Keywords: Keywords: Endangered, herpetofauna, translocations, tortoises, Mexico.

Introduction

The ornamental geophytes, also named ornamental bulbous, have an important contribution on ornamental industry, seeing that they are used for the production of cut flowers, plants in flowerpot, as well as gardening (Benschop et al., 2010). This group of plants present a large morphologic diversity, development and growth habits, and in physiological response to environmental factors (De Hertogh and Le Nard, 1993). The bulbous species are found in more than 800 botanic genus, which are characterized for presenting sprouts of renovation in an underground organ for the storage of water, reserves, hormones, and nutrients (Hartman et al., 2011; Kamentesky and Okubo, 2013); some examples of these underground organs are: the rhizome, tubers, and bulbs (Kamenetsky and Okubo, 2013).

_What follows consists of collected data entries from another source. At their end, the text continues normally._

/-- The address of the instruction of a request, while it is under way: MWAIT's load is no long-latency instruction. -/
def reqPc (s : State) (r : PeerReq) : VA :=
  match (flock? s r.fold r.flock).bind (fun fl => op? fl r.op), reqLoad s r with
  | some o, _ => o.pc
  | none, some e => e.pc
  | none, none => 0

/-- The global address of a request (R150). -/
def reqVa (r : PeerReq) : W64 := r.node ++ r.va

/-- A request that has no answer is over: its load, store or atomic is gone without a result. -/
def endRequest (s : State) (r : PeerReq) : State :=
  let s := dropPeer s r
  let s := match reqLoad s r with
    | some e => if r.isLoad then dropLoad s r.fold r.flock e else s
    | none => s
  let s := if !r.isLoad && (reqAtomic s r).isSome then popFifo s r.fold r.flock else s
  partDone s r.fold r.flock r.op []

/-- A request ends in error: UCE at its instruction and event 0x0014 (R362). -/
def failRequest (s : State) (r : PeerReq) : State :=
  endRequest (requestError s r.fold r.flock r.lane (reqPc s r) (reqVa r) (portSrc r.port)) r

/-- A peer refuses a request: the fold takes PROT with the global address, and event 0x0014 is logged (R334, R362). -/
def refuseRequest (s : State) (r : PeerReq) : State :=
  let tid := (thread? s r.fold r.flock r.lane).map (·.tid)
  endRequest (foldFault (requestLost s (portSrc r.port) (reqVa r)) r.fold r.flock causeProt 0 tid false (reqPc s r) (reqVa r)) r

/-- The answer to a RED that a task's commit sent: its events count for its thread (R101, R257). The task is gone, and the spec
names no source for them: source 0 (R12; DESIGN CHOICE, log 47). -/
def redAnswer (s : State) (r : PeerReq) (v : List Byte) : State :=
  match r.what with
  | .atom _ _ t op b => (countEvents s r.ctx 0 [{ lane := r.lane, mask := (atomNew t op (nat64 (ofLe v)) b).2 }]).1
  | _ => s

/-- PEER_RESPONSE: an answer to the request at a position (R361, R362). -/
def execPeerResponse (ix : Nat) (a : PeerAnswer) (s : State) : Out :=
  match s.ms.peerReqs[ix]? with
  | none => .next s
  | some r =>
    match a with
    | .refused => .next (refuseRequest s r)
    | .ack =>
      if r.isLoad || (reqAtomic s r).isSome then .next s else .next (partDone (dropPeer s r) r.fold r.flock r.op [])
    | .data v =>
      match reqLoad s r, reqAtomic s r with
      | some e, _ =>
        if !r.isLoad || v.length != e.n then .next s
        else
          let bs := if e.task then peerOverlay s r.fold r.node r.va v else v
          .next (finishLoad (dropPeer s r) r.fold r.flock { e with sent := false } [bs])
      | none, some e =>
        if v.length != e.data.length then .next s
        else .next (atomAnswer (dropPeer s r) r.fold r.flock e r.node r.va v)
      | none, none => .next (if (flock? s r.fold r.flock).isNone then redAnswer (dropPeer s r) r v else s)
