/-- Bytes of the Corrected-Error Journal as the host reads them through BAR 4 of the physical function, which maps the region in
use from offset 0 (R337); beyond the region they read as zero (DESIGN CHOICE, log 27). -/
def cejWindow (s : State) (off n : Nat) : List Byte :=
  if s.plat.fw.recovery then List.replicate n 0
  else (List.range n).map (fun i =>
    if off + i < 64 * cejSize s then (memBytes s.mem (cejBase s + off + i) 1).headD 0 else 0)

/-- A function's write of QCTL does not set EN for a context that the function does not own (R319): the rest of the write takes
effect. While EN is 1, CTX is not written (R320). -/
def ownEnable (s : State) (fn q : Nat) (v : W32) : W32 :=
  if fn = 0 ∨ queueEn (queue s q) ∨ ownsCtx s fn (bits v 27 16) then v else v &&& 0xFFFFFFFE

/-- An instruction of the host as the window of a function passes it on. -/
def throughWindow (s : State) (fn : Nat) (i : Instr) : Instr :=
  match i with
  | .registerWrite (.qCtl q) v => .registerWrite (.qCtl q) ((ownEnable s fn q (v.setWidth 32)).setWidth 64)
  | .queueEnable q v =>
    if bitOf (ownEnable s fn q (v ||| 1)) 0 then .queueEnable q v
    else .registerWrite (.qCtl q) ((ownEnable s fn q v).setWidth 64)
  | i => i

/-- An access of the host through the window of a function, 0 for the physical one: whether it reaches what it names. In
recovery only the recovery mailbox answers (R331). -/
def windowAllows (fn : Nat) (i : Instr) (s : State) : Bool :=
  let pf := fn == 0
  match i with
  | .recovery _ => pf
  | .registerWrite r _ => !s.plat.fw.recovery && (pf || fnReg s fn r)
  | .qdoor q | .qstatErrClear q | .qexport q _ | .qimport q _ | .queueEnable q _ =>
    !s.plat.fw.recovery && (pf || ownsQueue s fn q)
  | .odwWrite c _ | .fpevLimitWrite c _ _ | .dirtyEnable c | .foldcmdResume c _ | .foldcmdKill c _ | .foldcmdRerun c _ =>
    !s.plat.fw.recovery && (pf || ownsCtx s fn c)
  | .contextCreate _ _ | .contextDestroy _ | .hdmEnable | .cejAck _ _ | .cejAkeyInstall _ _ | .attestationRequest _ =>
    !s.plat.fw.recovery && pf
  | _ => pf

/-! ## Uncorrectable errors (R298) -/

/-- Data with an uncorrectable error are consumed: the fold takes UCE at the consuming instruction, with FADDR giving the
location, no datum is passed on, and the journal notes event 0x0010 (R298, R334). -/
def consumeError (s : State) (x : Consumer) (unit : BitVec 16) (loc : W64) : State :=
  let note := fun (s : State) => cejRaise s unit 0x0010 loc 0
  match x with
  | .word f k l =>
    match issuing? { s with cur := some (f, k) } with
    | some c => if c.g.lanes.contains l then note (faultHere s c cUCE (some l) loc) else s
    | none => s
  | .load f k ix =>
    match (flock? s f k).bind (fun fl => fl.loads[ix]?) with
    | some e =>
      let tid := (thread? s f k e.lane).map (·.tid)
      note (partDone (dropLoad (foldFault s f k cUCE 0 tid false e.pc loc) f k e) f k e.op [])
    | none => s
  | .entry f k =>
    match (flock? s f k).map (·.fifo) with
    | some (e :: _) =>
      if isStore e then s
      else
        let tid := (thread? s f k e.lane).map (·.tid)
        note (partDone (popFifo (foldFault s f k cUCE 0 tid false e.pc loc) f k) f k e.op [])
    | _ => s
  | .tentative f k l =>
    match (flock? s f k).bind (fun fl => firstTent fl l) with
    | some e =>
      if isStore e then s
      else
        let tid := (thread? s f k e.lane).map (·.tid)
        note (partDone (dropTent (foldFault s f k cUCE 0 tid false e.pc loc) f k e) f k e.op [])
    | none => s
  | .matrix c => match mxConsume s c loc with
    | some t => note t
    | none => s
  | .command d e ix =>
    match (engineQ s d e)[ix]? with
    | some y => note (endCommand s d e ix y cUCE loc)
    | none => s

The gladiolus (Gladiolus x grandiflorus Hort.) belongs to the iridaceae family and is native to Africa and Asia. It is one of the most important bulbous plants, since it is ranked in fifth place in the international flower trade and it has a big economic impact as a cut flower (Ahmed et al., 2002). The gladiolus is widely cultivated in Mexico in opened-field conditions, because approximately 80 % of all cut flowers that are produced in Mexico correspond to this species (Ramos-Garcia et al., 2009).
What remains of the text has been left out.